Oh, these angels and their visits will surely some day be the death of us.

Can any one think of a teacher, but he must draw upon Thomson for

'Delightful task?" &c.

or upon Lord Brougham, for his still more celebrated declaration, that "the schoolmaster is abroad"a phrase now absolutely nauseous from frequency of repetition. When a fine new colony is spoken of, it is of course " a land overflowing with milk and honey," even although bees should not have yet found their way to the country, and cows are so scarce (owing to their having to be carried eight or ten thousand miles,) that they sell at sixty pounds each, and only can be had by the people of firstrate fortune. When a population is happy in an old country, every man sits under his own vine and fig-tree," though it is more likely, that, while some enjoy themselves in their dining-rooms beside a coal fire, others frequent the neighboring ale-houses during the first three days of the week, being able to make enough to live upon, by working during the remainder. A slight inapplicability, however, is nothing in a quotation, provided only that it give a kind of sense and expression to a sentence which would otherwise be void of both. Thus, a description of an island may be rather tame, the object being itself perhaps rather so; but if by hook or by crook it can be

"Placed far amid the melancholy main,"

(though possibly only two miles from shore,) then does it catch a grace from another and more poetical mind, and passes off well enough. On the same principle, we will wish for

"a lodge in some vast wilderness,

Some boundless contiguity of shade;"

though, in reality, a walk in some neighboring plantation, upon which we are forbidden to intrude by men-traps and spring-guns, would satisfy us to our heart's content.
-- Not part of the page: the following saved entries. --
/-! The step boundary. -/

/-- Does a view hold a bad block. -/
def State.viewBad (s : State) (h : W16) (d : Desc) : Option (Nat × Nat) :=
  (blocksOf (s.basePhys d) d.hull).findSome? fun b =>
    if carriesCheck s (b * 4096) then (blockFault s (s.groupLow h) false b).map fun w => (b, w) else none

/-- Read a handle for a record that leaves the module: a bad block is recorded, and no record is made of it. -/
def State.outHandle (s : State) (kind slot : Nat) (h : W16) : State :=
  let d := s.desc h
  match s.viewBad h d with
  | some (b, w) => s.raise (cvKind w) (if w = 3 then engLpddr else engCvu) noCore h 0 [] (b * 4096) 0
  | none => s.outView kind slot h (s.viewBytes d)

/-- The outputs of a committed step (R352). -/
def State.outputs (s : State) : State :=
  match s.job.man with
  | none => s
  | some m =>
    (m.outputs.filter fun o => s.stp.s.toNat % o.period.toNat = 0).foldl (fun t o => t.outHandle 1 o.slot.toNat o.handle) s

/-- A checkpoint: TYPE 2 records of the state list, then one TYPE 4 record with the step state and their digests (R354). -/
def State.checkpoint (s : State) : State :=
  match s.job.man with
  | none => s
  | some m =>
    let s1 : State := m.stateList.foldl (fun t h => t.outHandle 2 t.ckptSlot h) s
    let mine := (s1.outq.records ++ s1.outq.waiting).filter fun r =>
      decide (r.kind = 2 ∧ r.slot.toNat = s.ckptSlot ∧ (s.outSeq s.ckptSlot).toNat ≤ r.seq.toNat)
    let s2 := s1.outView 4 s1.ckptSlot 0 (stepBytes (s.stepState (mine.map fun r => (r.handle, r.digest))))
    { s2 with job := { s2.job with ckpt := true }, stp := { s2.stp with ckptDue := s2.stp.ckptDue.filter fun c => s2.stp.s.toNat < c.toNat } }

/-- The post-commit values of the step (R218): overflow bits, and the amax words at STEPEND of the handles that a conversion has
reached since GO (log 138). -/
def State.postCommit (s : State) : State :=
  let one := fun (m : MScale) =>
    let hs := s.handles.filter fun h => (s.desc h).scale = m.sh
    let am := (hs.filter fun h => h ∈ s.stp.conv).foldl (fun (a : W32) h => maxW a (SMap.get 0 s.scc.amax h.toNat)) 0
    (m.sh, am, hs.any fun h => (s.status h).ovf || (s.scc.policy && (s.status h).nfin))
  let any := s.handles.any fun h => (s.status h).ovf
  { s with
    stp := { s.stp with carried := { s.stp.carried with
      scales := s.job.scales.map one, nfin := s.handles.any fun h => (s.status h).nfin } },
    scc := { s.scc with postovf := if any then hold32 s.scc.postovf 1 else s.scc.postovf } }

/-- One field of a group record replaced. -/
def State.setGroup (s : State) (g : Nat) (f : Nat → Nat) : State :=
  { s with mem := memWrite s.mem (updTable + 64 * g) (leBytes 64 (f (s.groupRec g))) }

/-- Replace `n` bits from `lo` on. -/
def putField (lo n v x : Nat) : Nat := x - bitsAt x lo n * 2 ^ lo + v % 2 ^ n * 2 ^ lo
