-- ==== Sys2Proof/Certificates/Slice0/Obligations.lean ====
section
/-! DEFINITION. What is claimed of the model, for the provers: one proposition each. -/

open Sys2Proof Sys2Proof.Machine

/-! The block. -/

/-- One step runs the command at the front of the queue on the state with the queue's rest, and with no command waiting it
changes nothing (the form of this model as a block; log 1). -/
def Obligations.StepRunsFront : Prop :=
  (∀ (s : State) (c : Instr) (cs : List Instr), s.pending = c :: cs → step s = exec c { s with pending := cs })
    ∧ ∀ s : State, s.pending = [] → step s = .next s

/-! Issue and dispatch (R135, R136). -/

/-- A command that its core does not take (frozen, in reset, halted, not fetching) changes nothing; one behind others that
wait to issue joins them, and so does one that finds 512 commands in flight, or a full trace FIFO under STALL, or whose line has to
come from a package under retraining or from a block that fails its MAC (R135, R154, R155, R485).
A command that a hazard keeps from its engine stands in flight and changes no register and no memory (R136, R140). An engine
with checkers of its own that finds a mismatch holds the command (an UPD apart, whose rows before the failing one are written): no
register or byte it would have written has changed, and a fault record stands in the ring (R104, R132, R389). -/
def Obligations.CommandsHeld : Prop :=
  ((∀ (s : State) (k : CoreId) (i : Instr), coreOf i = some k →
        ((s.core k).takes = false → exec i s = .next s)
        ∧ ((s.core k).takes = true → ((s.core k).waitq ≠ [] ∨ (s.core k).holdsIssue i = true ∨ s.fetchStalls k = true) →
            exec i s = .next (s.modCore k fun c => { c with waitq := c.waitq ++ [i] })))
    ∧ (∀ (s : State) (k : CoreId) (i : Instr), coreOf i = some k → (engOf i).isSome = true → Takes s k i →
        (s.entered k i).clear k (s.core k).inflight ((s.core k).entryOf i) [] = false →
        Completes i s fun t => OnlyCore s t k ∧ SameRegs s t k ∧ SameVregs s t k ∧ InFlight s t k i .issued Post.none))
  ∧ (∀ (s : State) (k : CoreId) (i : Instr) (f : ChkFail), coreOf i = some k → checked i = true → (∀ h c, i ≠ .upd k h c) →
      (s.seen k i).found k i = some f → (s.seen k i).departing k ((s.core k).entryOf i) = none → Takes s k i →
      (s.entered k i).clear k (s.core k).inflight ((s.core k).entryOf i) [] = true →
      (s.seen k i).violation k (iterOf (s.core k).loops) i = none →
      (s.seen k i).readFault ((s.core k).entryOf i) = none →
      (s.seen k i).badWrite ((s.seen k i).writes (iterOf (s.core k).loops) i) = none →
      s.rings.fault.length < 16384 →
      Completes i s fun t =>
        t.mem = s.mem ∧ SameVregs s t k ∧ (t.core k).tiles = (s.core k).tiles ∧ (t.core k).lt = (s.core k).lt
          ∧ InFlight s t k i .held Post.none
          ∧ ∃ r, t.rings.fault = s.rings.fault ++ [r] ∧ r.tag = (hdrOf i).tag ∧ r.core = coreField ((s.seen k i).runsOn k i)
            ∧ r.seq = s.rings.seq)

/-! Vector arithmetic (R109-R117). -/

/-- VADD, VSUB, VMUL, VFMA, VMAX, VMIN, VABS and VNEG: every element of VD is the exact result times 2^SE, rounded once;
nothing else changes but the sticky OVF of a source that saturates. -/
def Obligations.VectorArithmetic : Prop :=
  ElementwiseF32 .vadd 2 (fun a b _ => a.add b) ∧ ElementwiseF32 .vsub 2 (fun a b _ => a.add b.neg)
    ∧ ElementwiseF32 .vmul 2 (fun a b _ => a.mul b) ∧ ElementwiseF32 .vfma 3 (fun a b d => (a.mul b).add d)
    ∧ ElementwiseF32 .vmax 2 (fun a b _ => f32 (fmax (toF32 a) (toF32 b)))
    ∧ ElementwiseF32 .vmin 2 (fun a b _ => f32 (fmin (toF32 a) (toF32 b)))
    ∧ ElementwiseF32 .vabs 1 (fun a _ _ => a.abs) ∧ ElementwiseF32 .vneg 1 (fun a _ _ => a.neg)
To be serious: Modern English writers act very sillily in introducing so many quotations from the works of former authors. Such a practice indicates not only a want of taste, but a want of the powers of original thinking, or, at the least, a want of confidence in these powers. We are of opinion that every writer should stand on his own merits alone. The sentiments to be expressed ought to be given to the reader in a plain straight-forward manner, without affectation, and in as simple and intelligible a language as possible, without the extrinsic aid of trappings from the productions of others.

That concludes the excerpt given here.